Arguably this can increase the risk of death by suicide, quite a bit.


In reality, the whole "stranger danger" is way overblown and always has been. Most of the time, sexual predators are going to be either family or friends.

https://rainn.org/facts-statistics-the-scope-of-the-problem/...

93% of victims under 18 know their abuser.

Sure there's 7% thats not, but a significant supermajority is family/friends. 59% were acquaintances, and 34% are family.

Edit: seriously, -1 cause I link to actual facts, rather than shitty emotional outbursts? Family and friends of family have always been the major list of suspects for child sex abuse. They're the ones who have time and access.
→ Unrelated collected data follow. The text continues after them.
theorem State.visitRow_frame (s : State) (site : Nat) (row : Nat) :
    Frame [.attic, .regs, .conflicts, .clusters, .regions, .resil, .freeCtr] s (State.visitRow s site row) := by
  unfold State.visitRow
  extract_lets +onlyGivenNames x0
  have h1 : Frame [.attic, .regs, .conflicts, .clusters, .regions, .resil, .freeCtr] s x0 := by
    subst x0
    exact (State.scrubCheck_frame _ _ _).mono (by decide)
  clear_value x0
  extract_lets +onlyGivenNames x2
  clear_value x2
  refine Frame.ite (fun _ => ?_) fun _ => ?_
  · refine Frame.step ?_ (State.setRegF_frame _ _ _ _ _) (by decide)
    exact h1
  · refine Frame.step ?_ (State.passEnd_frame _ _) (by decide)
    exact h1

theorem State.rewriteWord_frame (s : State) (site : Nat) (e : Nat × BitVec 64) :
    Frame [.larder, .larErr] s (State.rewriteWord s site e) := by
  unfold State.rewriteWord
  refine Frame.upd ?_ rfl
  exact Frame.refl _

theorem State.preemptWatch_frame (s : State) (r : Nat) :
    Frame [.regs] s (State.preemptWatch s r) := by
  unfold State.preemptWatch
  refine Frame.foldl ?_ ?_
  · exact Frame.refl _
  · intro x0 x1 h2
    refine Frame.ite (fun _ => ?_) fun _ => ?_
    · refine Frame.step ?_ (State.setRegF_frame _ _ _ _ _) (by decide)
      refine Frame.step ?_ (State.setRegF_frame _ _ _ _ _) (by decide)
      exact h2
    · exact h2

theorem State.larInject_frame (s : State) (site : Nat) (v : Word) :
    Frame [.larErr] s (State.larInject s site v) := by
  unfold State.larInject
  extract_lets +onlyGivenNames x0
  clear_value x0
  extract_lets +onlyGivenNames x1
  clear_value x1
  extract_lets +onlyGivenNames x2
  subst x2
  extract_lets +onlyGivenNames x3
  clear_value x3
  refine Frame.upd ?_ rfl
  exact Frame.refl _

theorem execLarinjArm_frame (c : SiteNo) (v : Word) (s : State) :
    FrameR [.regs, .larErr] s (execLarinjArm c v s) := by
  unfold execLarinjArm
  extract_lets +onlyGivenNames x0
  clear_value x0
  refine FrameR.ite (fun _ => ?_) fun _ => ?_
  · refine FrameR.next ?_
    exact Frame.refl _
  · refine FrameR.ite (fun _ => ?_) fun _ => ?_
    · exact FrameR.undef
    · extract_lets +onlyGivenNames x1
      have h2 : Frame [.regs, .larErr] s x1 := by
        subst x1
        exact (State.setReg_frame _ _ _).mono (by decide)
      clear_value x1
      refine FrameR.next ?_
      refine Frame.ite (fun _ => ?_) fun _ => ?_
      · refine Frame.step ?_ (State.larInject_frame _ _ _) (by decide)
        exact h2
      · exact h2

-- Plan

theorem State.planWrite_frame (s : State) (r : Nat) (off : Nat) (d : List Byte) :
    FrameF [.attic, .regs, .cellar, .celErr, .regions, .resil] s (State.planWrite s r off d) := by
  unfold State.planWrite
  refine FrameF.ite (fun _ => ?_) fun _ => ?_
  · exact FrameF.undef
  · split
    · rename_i h0
      have h1 := (State.celWrite_frame _ _ _ _).of_eq h0
      refine FrameF.ok ?_
      exact h1
    · rename_i h2
      have h3 := (State.celWrite_frame _ _ _ _).of_eq h2
      refine FrameF.held ?_
      exact h3

theorem State.larStore_frame (s : State) (site : Nat) (addr : Nat) (d : List Byte) :
    FrameF [.regs, .larder, .larErr, .conflicts, .clusters, .resil, .freeCtr] s (State.larStore s site addr d) := by
  unfold State.larStore
  refine FrameF.ite (fun _ => ?_) fun _ => ?_
  · exact FrameF.undef
  · split
    · rename_i h0
      have h1 := (State.larWrite_frame _ _ _ _).of_eq h0
      refine FrameF.ok ?_
      exact h1
    · rename_i h2
      have h3 := (State.larWrite_frame _ _ _ _).of_eq h2
      refine FrameF.held ?_
      exact h3

theorem State.readPrograms_frameK {P : List Part} {s0 : State} {hr : Nat} {h : Hdr} {l : List (List Byte)} {i : Nat} {t : Tab (Option (List Word))} {s : State} {k : State → Tab (Option (List Word)) → Flow}
    (hs : Frame P s0 s) (hq : [.attic, .regs, .regions, .resil] ⊆ P) (hk : ∀ u x, Frame P s0 u → FrameF P s0 (k u x)) :
    FrameF P s0 (State.readPrograms hr h l i t s k) := by
  induction l generalizing i t s with
  | nil => exact hk _ _ hs
  | cons a l ih =>
    rw [State.readPrograms]
    unfold State.readProgram
    extract_lets +onlyGivenNames x0
    clear_value x0
    refine FrameF.ite (fun _ => ?_) fun _ => ?_
    · beta_reduce
      refine ih ?_
      exact hs
    · unfold State.planRead
      refine FrameF.ite (fun _ => ?_) fun _ => ?_
      · exact FrameF.undef
      · split
        · rename_i h1
          have h2 := (State.celRead_frame _ _ _ _).of_eq h1
          beta_reduce
          refine ih ?_
          refine Frame.step ?_ h2 (List.Subset.trans (by decide) hq)
          exact hs
        · rename_i h3
          have h4 := (State.celRead_frame _ _ _ _).of_eq h3
          refine FrameF.held ?_
          refine Frame.step ?_ h4 (List.Subset.trans (by decide) hq)
          exact hs

theorem State.cachePrograms_frame (s : State) (hr : Nat) (h : Hdr) (rs : List Nat) :
    FrameF [.attic, .regs, .regions, .resil] s (State.cachePrograms s hr h rs) := by
  unfold State.cachePrograms
  unfold State.planRead
  refine FrameF.ite (fun _ => ?_) fun _ => ?_
  · exact FrameF.undef
  · split
    · rename_i h0
      have h1 := (State.celRead_frame _ _ _ _).of_eq h0
      beta_reduce
      refine State.readPrograms_frameK ?_ (by decide) ?_
      · exact h1
      · intro x2 x3 h4
        refine FrameF.ok ?_
        refine Frame.foldl ?_ ?_
        · exact h4
        · intro x5 x6 h7
          refine Frame.step ?_ (State.updRg_frame _ _ _) (by decide)
          exact h7
    · rename_i h8
      have h9 := (State.celRead_frame _ _ _ _).of_eq h8
      refine FrameF.held ?_
      exact h9

theorem State.loadProgram_frame (s : State) (h : Hdr) (site : Nat) (idx : Nat) :
    FrameF [.clusters] s (State.loadProgram s h site idx) := by
  unfold State.loadProgram
  refine FrameF.ite (fun _ => ?_) fun _ => ?_
  · exact FrameF.undef
  · split
    · exact FrameF.undef
    · refine FrameF.ok ?_
      refine Frame.step ?_ (State.updCl_same _ _ _ fun _ => rfl) (by decide)
      exact Frame.refl _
But somehow linking to cited facts is -1 central. Sigh.


First, that statistic sources a study from 2000, a time when zero children had smartphones and approximately zero children played online games.

Second, even if the statistic wasn't obsolete, a groomed kid knows their abuser by definition.

I understand what you're trying to get at and suspect you're right, but the comment does not make your case well.


Keep in mind, this study is only physical sexual abuse.

Internet has opened up an entire world of virtual sexual abuse.